You try working “mandatory overtime” at a physically demanding job and see if you would rather have that time to be with your families or just to live your life instead of having that extra money.
Regarding your “puzzlement” at the garbage haulers trying to look after their benefits and look to their futures when their bodies will be worn out from doing these physically demanding jobs: How about aiming some of your potshots at companies that use these tough economic times to bust unions and squeeze hardworking people in order to make a little more profit?
Just a thought.
— Kirk and Mary Claire Duncan, Seattle
Empty your wallets, executives
Why should workers in the fifth-most-dangerous job in the United States give concessions (recession or not) to a company that made more than $11 billion dollars last year?
Why is it OK for the company to eliminate retiree health care, refuse to match the benefits other sanitation companies provide, force employees to work 12-hour days and harass them when they get injured?
Why does The Times insist on saying the only issues are over-improvements in benefits? Not only is this erroneous, but if true, it could hardly be a crime.

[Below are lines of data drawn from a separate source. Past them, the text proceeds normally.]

/-- Hand on what a pop gave: at once, or by a read of the claim-memory ring. -/
def State.handPop (s : State) (n : Shaft) (q : Nat) (by_ : Producer) (r : Popped) : State :=
  match r with
  | .tub t u => s.deliverPop n by_ t u (!(s.queue n q).valid)
  | .ring i u => s.ringRead n q i by_ u

/-- RESULT of a host push (R264). -/
def PushOut.hostResult : PushOut → Nat
  | .accepted => 1
  | .dropped => 2
  | .waits => 4
  | .invalid => 6

/-- Tell a producer what became of its push; `sets`: a QPUSH, whose outcome T shows (R253). A push of a stope that reached no gate leaves TRANSIT. -/
def State.deliverPush (s : State) (n : Shaft) (q : Nat) (t : Tub) (by_ : Producer) (o : PushOut) (sets : Bool := true) : State :=
  match by_, o with
  | .host, _ => s.hostEnds n o.hostResult
  | _, .waits => s.addPushWait n ⟨q, t, by_, sets⟩
  | .hewer h k, _ => s.updThread n h k (fun x => { x with t := if sets then decide (o ≠ .accepted) else x.t, stall := .none })
  | .stope k i, _ =>
    (if o ≠ .accepted ∧ s.egressQueue n q then s.leaveTransit n t else s).stopeResult n k i
      ⟨Tub.zero, decide (o = .dropped), false, false, decide (o = .invalid)⟩
  | _, _ => s

/-! ### The arbitration slot (R251) -/

/-- Take the first waiting operation on queue `q` that `p` accepts: they are taken in order of arrival. -/
def State.takeOp (s : State) (n : Shaft) (q : Nat) (p : StopeQop → Bool) : Option (QOp × State) :=
  match takeFirst (fun o : QOp => decide (o.queue = q) && p o.op) (s.sh n).qops with
  | none => none
  | some (o, rest) => some (o, s.updSh n (fun h => { h with qops := rest }))

/-- RESULT of a host rewind (R264). -/
def Rewound.hostResult : Rewound → Nat
  | .done => 1
  | .refused => 5
  | .noQueue => 6

/-- The slot's rewind. -/
def State.slotRewind (s : State) (n : Shaft) (q : Nat) : State :=
  match s.takeOp n q (fun o => decide (o = .rewind)) with
  | none => s
  | some (o, s1) =>
    let r := s1.applyRewind n q
    match o.by_ with
    | .stope k i => r.1.stopeResult n k i ⟨Tub.zero, false, false, decide (r.2 = .refused), decide (r.2 = .noQueue)⟩
    | .host => r.1.hostEnds n r.2.hostResult
    | _ => r.1

/-- The slot's mark set or clear. -/
def State.slotMark (s : State) (n : Shaft) (q : Nat) : State :=
  match s.takeOp n q (fun o => decide (o = .mark) || decide (o = .unmark)) with
  | none => s
  | some (o, s1) =>
    let r := s1.applyMark n q (decide (o.op = .mark))
    match o.by_ with
    | .stope k i => r.1.stopeResult n k i ⟨Tub.zero, false, false, false, !r.2⟩
    | .host => r.1.hostEnds n (if r.2 then 1 else 6)
    | _ => r.1

/-- The slot's pop. -/
def State.slotPop (s : State) (n : Shaft) (q : Nat) : State :=
  match s.takeOp n q (fun o => decide (o = .pop)) with
  | none => s
  | some (o, s1) =>
    let r := s1.applyPop n q
    r.1.handPop n q o.by_ r.2

/-- Is the operation a push? -/
def StopeQop.isPush : StopeQop → Bool
  | .push _ => true
  | _ => false

/-- Would this push of the host wait, if the host could (R257)? -/
def State.hostFull (s : State) (n : Shaft) (o : QOp) (t : Tub) : Bool :=
  decide (o.by_ = .host) && decide (((s.queue n o.queue).push o.queue t true s.fab).out = .waits)

/-- The slot's push. The host cannot wait: its push gives FULL and changes nothing (R257). -/
def State.slotPush (s : State) (n : Shaft) (q : Nat) : State :=
  match s.takeOp n q StopeQop.isPush with
  | none => s
  | some (o, s1) =>
    match o.op with
    | .push t =>
      let r := if s1.hostFull n o t then (s1, .waits) else s1.applyPush n q t (decide (o.by_ ≠ .host))
      r.1.deliverPush n q t o.by_ r.2
    | _ => s1

/-! ### Commands (R250) -/

/-- R250, R248, R249: why a LOAD of the staged descriptor is refused, as RESULT; 1 is DONE. -/
def State.loadResult (s : State) (n : Shaft) (d st : QDesc) : Nat :=
  let c := st.claim
  if d.valid && (decide (0 < d.depth) || d.pend) then 2
  else if st.size = 0 ∨ 20 < st.size.toNat then 3
  else if st.hwm = 0 ∨ st.n ≤ st.hwm.toNat ∨ st.hwm.toNat ≤ st.lwm.toNat then 4
  else if st.place then
    if s.regB n .CLM_ENTRY0_VALID c && !(s.regB n .CLM_ENTRY6_MAPPED c)
        && decide (4096 * (st.base.extractLsb' 0 18).toNat + 64 * st.n ≤ 2 ^ 30) then 1 else 5
  else if st.base.toNat % st.n = 0 ∧ st.base.toNat + st.n ≤ 4096 * s.reg n .QMG_CFG_RING_SLOTS then 1
  else 5

/-- The descriptor the staging registers hold. -/
def State.stagedQueue (s : State) (n : Shaft) : QDesc :=
  { QDesc.zero with
    base := BitVec.ofNat 26 (s.reg n .QMG_STAGE0_BASE)
    size := BitVec.ofNat 5 (s.reg n .QMG_STAGE0_SIZE)
    place := s.regB n .QMG_STAGE0_PLACE
    hwm := BitVec.ofNat 20 (s.reg n .QMG_STAGE1_HWM)
    lwm := BitVec.ofNat 20 (s.reg n .QMG_STAGE2_LWM)
    valid := s.regB n .QMG_STAGE3_VALID
    mode := s.regB n .QMG_STAGE3_MODE
    wait := s.regB n .QMG_STAGE3_WAIT
    pin := BitVec.ofNat 2 (s.reg n .QMG_STAGE3_PIN)
    pinEn := s.regB n .QMG_STAGE3_PIN_EN
    crPortal := BitVec.ofNat 3 (s.reg n .QMG_STAGE3_CR_PORTAL)
    crEn := s.regB n .QMG_STAGE3_CR_EN }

I am tired of hearing that employees should surrender their health and income to huge corporations that pay big CEO salaries and fat shareholder dividends from the labor of those workers. Every wage and benefit increase won by rank-and-file workers helps others —even in other industries. The workers raise the bar of prevailing wages. U.S. employees have been taking a hit for years. It is time for the fat cats to pay for a change.
— Megan Cornish, Seattle
When companies make bank, where do workers come in?

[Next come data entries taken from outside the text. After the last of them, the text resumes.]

/-- R176: a recall of way `w` opens with reserve tally `t`. -/
def State.openRecall (s : State) (n : Shaft) (t set w : Nat) (c : RecallFor) : State :=
  let e := s.ent n set w
  let addr := s.planeAddr n set e.tag 0
  let s1 := s.openTally n t
    { kind := .recall, portal := 0, agent := 0, lineAddr := addr
      deadline := (s.sh n).clock + BitVec.ofNat 32 (s.reg n .TLY_CFG_DEADLINE_US), stamp := 0, parent := none, lines := 1
      linesLeft := 0, request := recallRequest (s.reg n .DIR_CFG_RECALL_OP) addr, epoch := s.epoch n, quota := 0, pending := 0 }
  let s2 := ((s1.updTally n t (fun y => { y with recallRec := some ⟨set, w, e.tag, c, 0, 0, none⟩ })).setRecallOf n set w (some t)).forgetEvict n set w
  let s3 := s2.addReg n .DIR_STAT_RECALLS
  let s4 := if c = .sweep then
      (s3.addReg n .CLM_SWEEP_CNT_RECALLS).updSh n
        (fun h => { h with sweep := h.sweep.map (fun x => { x with recalls := x.recalls ++ [t] }) })
    else s3
  s4.recallLines n t [0, 1, 2, 3]

/-- Recalls wait for the reserve in order, so a recall opens at once only when none waits before it and a reserve tally is FREE (R175). -/
def State.recallNow (s : State) (n : Shaft) (set w : Nat) (c : RecallFor) (wait : RecallWait) : State :=
  match s.freeReserve n with
  | some t =>
    if (s.sh n).recallWait = [] then s.openRecall n t set w c
    else s.updSh n (fun h => { h with recallWait := h.recallWait ++ [wait] })
  | none => s.updSh n (fun h => { h with recallWait := h.recallWait ++ [wait] })

/-- R175: is an allocation recall of the set in progress, or waiting for the reserve? -/
def State.allocRunning (s : State) (n : Shaft) (set : Nat) : Bool :=
  (s.sh n).recallWait.contains (.alloc set) ||
  (List.range 14).any (fun w =>
    match s.recallOf n set w with
    | none => false
    | some t =>
      match (s.tally n t).recallRec with
      | some r => decide (r.cause = .victim)
      | none => false)

/-- R174, R175: a victim is chosen and recalled for the head of the set-wait queue. -/
def State.tryVictim (s : State) (n : Shaft) (set : Nat) : State :=
  if s.allocRunning n set then s
  else match s.victim n set with
    | none => (s.addReg n .DIR_STAT2_SET_STALL).limEvent n 0x0304 Sev.notice 0xFFFF (fun _ => detail set)
    | some w => s.recallNow n set w .victim (.alloc set)

/-- Line `i` of way `w` reads BUSY. -/
def State.busyLine (s : State) (n : Shaft) (set w i : Nat) : State := s.setEnt n set w ((s.ent n set w).setLine i Ln.BUSY)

I object to the “Quit talking trash; sign a fair contract” editorial, which indicates that in a time of economic uncertainty, workers with “good-paying jobs and steady employment” are obligated to give up those advantages in solidarity with the underpaid and unemployed.
No, that is not how it works. Over and over again, we have seen workers give back for the sake of the company. But when those companies post record profits, there is no corresponding giveback to the workers.
The way workers such as the garbage haulers — who are putting up a great fight against the mega-rich Waste Management corporation — could help their less fortunate fellows is to stand up to preserve income and safety standards.
The so-called “jobless recovery” we are experiencing simply means that corporations have rescued their profits by driving down wages and conditions. Talk about trash.